Rooftop is an excellent example of Marina Stern’s unique form of synthetic photorealism. This work owes a debt to precisionist painters from the time-period between the world wars, such as Charles Sheeler and George Ault, as well as Ralston Crawford and Edmund Lewandowski, both of whom where still working in the early 1970s when Stern painted Rooftops. Although Rooftops explores the same subject matter as many of the precisionists – the vertical sprawl of the New York City Metropolis – Stern provides us with more details and greater three-dimensionality. Stern’s verisimilitude doesn’t go as far as many of her photorealist contemporaries, like Richard Estes, however. Her editing of reality is more severe, resulting in a form of minimal photorealism that is carefully mediated.
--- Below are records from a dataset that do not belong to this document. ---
-- ==== Sys2Proof/Machine/Ops.lean ====
section
/-! DEFINITION. The named operations over memory and registers that the meanings are written with. Two of the operations a
model of another machine would have here do not exist on this one: "There is no trap mechanism: no trap entry, no saved
state, no vector table, no trap base register, no handler, no mode change" (60_exceptions.md R175) and "There is no trap
return" (R176), so there is no operation that takes an exception and none that returns from one. -/

namespace Sys2Proof.Machine

/-! ### The message memory -/

/-- How many offsets there are: 0 ≤ p < 2^61 (20_memory.md R40). -/
def addressSpace : Nat := 2 ^ 61

/-- The canonical form: offsets strictly rising and inside the address space. An unlisted offset has no value, so no entry
can equal what an unlisted offset reads as. -/
abbrev Memory.wf (m : Memory) : Prop :=
  m.Pairwise (fun c d => c.1 < d.1) ∧ ∀ c ∈ m, c.1 < addressSpace

/-- The byte the host has placed at an offset, if it has placed one. -/
def Memory.read : Memory → Nat → Option Byte
  | [], _ => none
  | (q, c) :: m, p => if p = q then some c else Memory.read m p

/-- The memory with one byte placed at an offset, in canonical form. The core has no such operation ("There is no `MemWrite`
anywhere in this spec", 20_memory.md R43): it is the host's. -/
def Memory.write : Memory → Nat → Byte → Memory
  | [], p, b => [(p, b)]
  | (q, c) :: m, p, b =>
    if p < q then (p, b) :: (q, c) :: m
    else if p = q then (p, b) :: m
    else (q, c) :: Memory.write m p b

/-- The memory after the host's stores, the first in the list first. -/
def Memory.storeAll (m : Memory) (stores : List HostStore) : Memory :=
  stores.foldl (fun m st => m.write st.offset.toNat st.byte) m

/-! ### Register writes, one for each register -/

/-- `PHASE <- p`. -/
def State.setPHASE (s : State) (p : Phase) : State := { s with PHASE := p }
/-- `N <- n`. -/
def State.setN (s : State) (n : BitVec 56) : State := { s with N := n }
/-- `J <- j`. -/
def State.setJ (s : State) (j : BitVec 6) : State := { s with J := j }
/-- `VARIANT <- v`. -/
def State.setVARIANT (s : State) (v : Variant) : State := { s with VARIANT := v }
/-- `LEN <- l`. -/
def State.setLEN (s : State) (l : BitVec 61) : State := { s with LEN := l }
/-- All eight words of `H`. -/
def State.setH (s : State) (h : Vector Word 8) : State := { s with H := h }
/-- All eight working registers. -/
def State.setWK (s : State) (r : Work) : State := { s with WK := r }
/-- All 64 words of `W`. -/
def State.setW (s : State) (w : Vector Word 64) : State := { s with W := w }
/-- All 64 bytes of `BLK`. -/
def State.setBLK (s : State) (b : Vector Byte 64) : State := { s with BLK := b }
/-- All 64 bytes of `DIGEST_HEX`. -/
def State.setDIGEST_HEX (s : State) (d : Vector Byte 64) : State := { s with DIGEST_HEX := d }

/-- What the working registers hold, as numbers. -/
def Work.contents (r : Work) : List Nat :=
  [r.a.toNat, r.b.toNat, r.c.toNat, r.d.toNat, r.e.toNat, r.f.toNat, r.g.toNat, r.h.toNat]

/-- What every register of 10_state.md R10 holds, as numbers: what a value left by RESET may depend on. -/
def State.contents (s : State) : List Nat :=
  [s.PHASE.bits.toNat, s.N.toNat, s.J.toNat, s.VARIANT.bit.toNat, s.LEN.toNat] ++ s.H.toList.map BitVec.toNat ++
    s.WK.contents ++ s.W.toList.map BitVec.toNat ++ s.BLK.toList.map BitVec.toNat ++ s.DIGEST_HEX.toList.map BitVec.toNat

/-- Every register but `PHASE` unspecified, each the free value of this step's draw (10_state.md R28; 70_reset_and_hazards.md
R190; 93_implementation_defined.md U1: "Draw each freely at every RESET"). -/
def State.drawRegisters (s : State) : State :=
  (((((((((s.setN (Config.resetN s.draw s.contents)).setJ (Config.resetJ s.draw s.contents)).setVARIANT
    (Variant.ofBit (Config.resetVariant s.draw s.contents))).setLEN (Config.resetLEN s.draw s.contents)).setH
    (tabulate 8 (Config.resetH s.draw s.contents))).setWK (Work.drawn s.draw s.contents)).setW
    (tabulate 64 (Config.resetW s.draw s.contents))).setBLK (tabulate 64 (Config.resetBLK s.draw s.contents))).setDIGEST_HEX
    (tabulate 64 (Config.resetDIGEST_HEX s.draw s.contents)))

/-! ### Between two steps -/

/-- The end of a step: the host's next entry is put on the ports and its stores are made (notes/assumptions/1.md,
notes/assumptions/10.md); with no entry left the host presents NOP (notes/assumptions/2.md). The next step draws its free
values at the next index (notes/assumptions/4.md). No register of 10_state.md R10 changes. -/
def State.endStep (s : State) : State :=
  match s.host with
  | [] => { s with hin := 0b000#3, draw := s.draw + 1 }
  | d :: rest =>
    { s with hin := d.hin, msgLen := d.msgLen, mem := s.mem.storeAll d.stores, host := rest, draw := s.draw + 1 }

end Sys2Proof.Machine
end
Rooftops skillfully synthesizes some of the most powerful visual vocabulary of in 20th century American Art into bright, refreshing almost super-real work of art.


About the Artist

Marina Stern was a multifaceted New York based artist. A native of Venice, Stern and her family fled in 1939 to escape Italy’s repressive racial laws. After living in England for several years, the family arrived in the United States in 1941. Stern initially made a splash in the avant-garde art world in 1964 when Time magazine reviewed a show at Amel Gallery which featured three of her audio-visual paintings. Time’s critic noted that Stern created the “cleverest noisemakers” in the show. Time dubbed this work “Talkie Pop,” a label which Stern rejected. After working in this satirical style, Stern turned to a form of minimal synthetic photorealism. Her success in this genre led to New York gallery representation by Lee Ault & Co and Forum Gallery, where she had five one-woman shows. Stern also enjoyed solo exhibitions in Boston (Eleanor Rigelhaupt Gallery), Harford (Silo Gallery), Chicago and Santa Fe. Her work was included in group shows at a number of museums, including The Staten Island Museum (New York), Worcester Art Museum (Massachusetts), and the National Academy of Design (New York). Stern is represented in the permanent collections of the Museum of Modern Art (New York), Hirshhorn Museum and Sculpture Garden (Washington DC), and the National Portrait Gallery, Smithsonian Institute (Washington DC) in addition to other institutions. The Southern Alleghenies Museum of Art hosted a retrospective of four decades of Stern’s work from January 19 to April 22, 2007, entitled Perception and the Cultural Environment: The Paintings of Marina Stern.